The spark test case is used to test whether spark can be operated or not.

import org.apache.spark.{SparkConf, SparkContext}
object ScalaPi {
 def main(args: Array[String]): Unit = {
//Create SparkConf() and set the name of App
val conf = new SparkConf()
  .setAppName("ScalaPi.scala")
  .setMaster(master = "yarn-client");

//Create SparkContext, which is the entry to spark app.
val sc = new SparkContext(conf);
 val res=sc.textFile(args(0))
  .flatMap(_.split(" "))
  .map((_ ,1))
  .reduceByKey(_ + _,4)
  .sortBy(_._2,false);
res.collect().foreach(println(_));
res.saveAsTextFile(args(1))//args(1) set the local path in the hue task submission platform
//Stop sc and end the task
sc.stop(); }}

6.2 Kafka Data Generation Test

Kafka message generator is used to test Kafka message generator and message consumption.

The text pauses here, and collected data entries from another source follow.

-- ==== Sys2Proof/Tests/Slice0.lean ====
section
/-!
SUPPORT. Tests of the model, and for each statement a state and operands that meet its hypotheses (the theorems
`witness_…`). Expected words and results are worked from the spec's tables and examples by hand.
-/

namespace Sys2Proof.Tests

open Sys2Proof.Machine Sys2Proof.Safety

-- Theorems are elaborated one after another: the check bounds the threads a file may start.
set_option Elab.async false

/-! ## Decoding (R340 to R345, R357) -/

/-- The decoder reads the word as the instruction, and as no other bits. -/
def decodes (x : Nat × Nat × Instr) : Bool := decide (decodeTableWord x.1 x.2.1 = some x.2.2)

/-- Words of control flow and waits, opcodes 0x01 to 0x17, from the fields of R342 to R345 and the map of R357. -/
def controlWords : List (Nat × Nat × Instr) := [
  (32, 0x00000004, .nop {}),
  (96, 0x0000000A + 0x8F000000 * 2 ^ 32 + 0x00000100 * 2 ^ 64, .bra { len := .w3, a := .lit 0x100 }),
  (32, 0x0100000C, .brx { a := .v 4 }),
  (96, 0x00018012 + 0x8F000000 * 2 ^ 32 + 0xFFFFFFFC * 2 ^ 64, .call { len := .w3, dst := .v 6, a := .lit 0xFFFFFFFC }),
  (32, 0x01000014, .ret { a := .v 4 }),
  (32, 0x00000018, .exit {}),
  (96, 0x8000401E + 0x8F000000 * 2 ^ 32 + 0x00000040 * 2 ^ 64, .joinset { len := .w3, dst := .j 1, a := .lit 0x40 }),
  (32, 0x40400020, .join { a := .j 1 }),
  (32, 0x00000024, .yield {}),
  (32, 0x62400028, .sleep { a := .imm 9 }),
  (32, 0x60C0002C, .trap { a := .imm 3 }),
  (32, 0x00000030, .bkpt {}),
  (32, 0x00000034, .eret {}),
  (32, 0x40800040, .bar { a := .b 2 }),
  (64, 0x00000045 + 0x0F400000 * 2 ^ 32, .fence { len := .w2, md := 0x40 }),
  (64, 0x00000049 + 0x0F100000 * 2 ^ 32, .qfence { len := .w2, md := 0x10 }),
  (32, 0x4140004C, .waitf { a := .f 5 }),
  (32, 0x00406850, .setx { pred := 2, pneg := true, dst := .x 1, a := .v 1 }),
  (32, 0x0040C054, .ldx { dst := .v 3, a := .x 1 }),
  (32, 0x00C04058, .stx { dst := .x 1, a := .v 3 }),
  (32, 0x7FC0C05C, .incx { dst := .x 3, a := .imm 127 })]

/-- Words of integer and logic, opcodes 0x20 to 0x38, from the fields of R342 to R345 and the map of R357. -/
def integerWords : List (Nat × Nat × Instr) := [
  (32, 0x0040C080, .abs { dst := .v 3, a := .v 1 }),
  (64, 0x0040C085 + 0x0F000002 * 2 ^ 32, .add { len := .w2, dst := .v 3, a := .v 1, b := .v 2 }),
  (64, 0x0040C089 + 0x0F000002 * 2 ^ 32, .and { len := .w2, dst := .v 3, a := .v 1, b := .v 2 }),
  (64, 0x0040C08D + 0x0F000502 * 2 ^ 32, .bfe { len := .w2, dst := .v 3, a := .v 1, b := .v 2, c := .v 5 }),
  (64, 0x0040C091 + 0x0F000502 * 2 ^ 32, .bfi { len := .w2, dst := .v 3, a := .v 1, b := .v 2, c := .v 5 }),
  (32, 0x0040C094, .brev { dst := .v 3, a := .v 1 }),
  (32, 0x0040C098, .clz { dst := .v 3, a := .v 1 }),
  (64, 0x0040409D + 0x0F020002 * 2 ^ 32, .cmp { len := .w2, dst := .p 1, a := .v 1, b := .v 2, md := 0x2 }),
  (64, 0x0040C0A1 + 0x0F000502 * 2 ^ 32, .lea { len := .w2, dst := .v 3, a := .v 1, b := .v 2, c := .v 5 }),
  (64, 0x0040C0A5 + 0x0F000502 * 2 ^ 32, .mad { len := .w2, dst := .v 3, a := .v 1, b := .v 2, c := .v 5 }),
  (64, 0x0040C0A9 + 0x0F000002 * 2 ^ 32, .max { len := .w2, dst := .v 3, a := .v 1, b := .v 2 }),
  (64, 0x0040C0AD + 0x0F000002 * 2 ^ 32, .min { len := .w2, dst := .v 3, a := .v 1, b := .v 2 }),
  (32, 0x0040C0B0, .mov { dst := .v 3, a := .v 1 }),
  (64, 0x0040C0B5 + 0x0F000002 * 2 ^ 32, .mul { len := .w2, dst := .v 3, a := .v 1, b := .v 2 }),
  (64, 0x0040C0B9 + 0x0F000002 * 2 ^ 32, .mulh { len := .w2, dst := .v 3, a := .v 1, b := .v 2 }),
  (64, 0x0040C0BD + 0x0F000000 * 2 ^ 32, .not { len := .w2, dst := .v 3, a := .v 1 }),
  (64, 0x0040C0C1 + 0x0F000002 * 2 ^ 32, .or { len := .w2, dst := .v 3, a := .v 1, b := .v 2 }),
  (64, 0x0040C0C5 + 0x0F000502 * 2 ^ 32, .perm { len := .w2, dst := .v 3, a := .v 1, b := .v 2, c := .v 5 }),
  (32, 0x0040C0C8, .popc { dst := .v 3, a := .v 1 }),
  (64, 0x0040C0CD + 0x0F000202 * 2 ^ 32, .sel { len := .w2, dst := .v 3, a := .v 1, b := .v 2, c := .p 2 }),
  (64, 0x0040C0D1 + 0x0F000002 * 2 ^ 32, .shl { len := .w2, dst := .v 3, a := .v 1, b := .v 2 }),
  (64, 0x0040C0D5 + 0x0F000002 * 2 ^ 32, .shr { len := .w2, dst := .v 3, a := .v 1, b := .v 2 }),
  (64, 0x0040C0D9 + 0x0F000002 * 2 ^ 32, .sra { len := .w2, dst := .v 3, a := .v 1, b := .v 2 }),
  (64, 0x0040C0DD + 0x0F000002 * 2 ^ 32, .sub { len := .w2, dst := .v 3, a := .v 1, b := .v 2 }),
  (64, 0x0040C0E1 + 0x0F000002 * 2 ^ 32, .xor { len := .w2, dst := .v 3, a := .v 1, b := .v 2 })]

import java.io.PrintWriter
import java.text.DecimalFormat
import java.util.Properties

import org.apache.kafka.clients.producer.{KafkaProducer, ProducerRecord}

import scala.util.Random
import org.apache.spark.{SparkConf, SparkContext}
import org.apache.spark.streaming.{Milliseconds, StreamingContext}

object make_data {

def main(args: Array[String]): Unit = {

val props = new Properties()
props.put("bootstrap.servers","47.103.10.241:9093")
props.put("acks","all")
props.put("retries","0")
props.put("batch.size","2048")
props.put("linger.ms","1")
props.put("buffer.memory","4096")
props.put("key.serializer","org.apache.kafka.common.serialization.StringSerializer")
props.put("value.serializer","org.apache.kafka.common.serialization.StringSerializer")

val producer = new KafkaProducer[String, String](props)
println("see this is ok")
//val write_logs=new PrintWriter(args(0))
val users = Array("jack","leo","andy","lucy","jim","smith","iverson","andrew")
val pages = Array("iphone4.html","huawei.html","mi.html","mac.html","note.html","book.html","fanlegefan.com")
val df = new DecimalFormat("#.00")
val random = new Random()
val num = 10
println("see this is ok,too")
for(i<- 0 to num ){
  val message = users(random.nextInt(users.length))+","+pages(random.nextInt(pages.length))+
    ","+df.format(random.nextDouble()*1000)+","+System.currentTimeMillis()
    producer.send(new ProducerRecord[String, String]("test", Integer.toString(i),message))
  println(message)
  //write_logs.println(message+"\n")

}
println("woo!see this is ok,too")
producer.close()

}
}

In the test of Kafka's message generator, there is no problem with the whole code and data generation. The problem is that when uploading data to the port, it is impossible to establish the relevant nodes.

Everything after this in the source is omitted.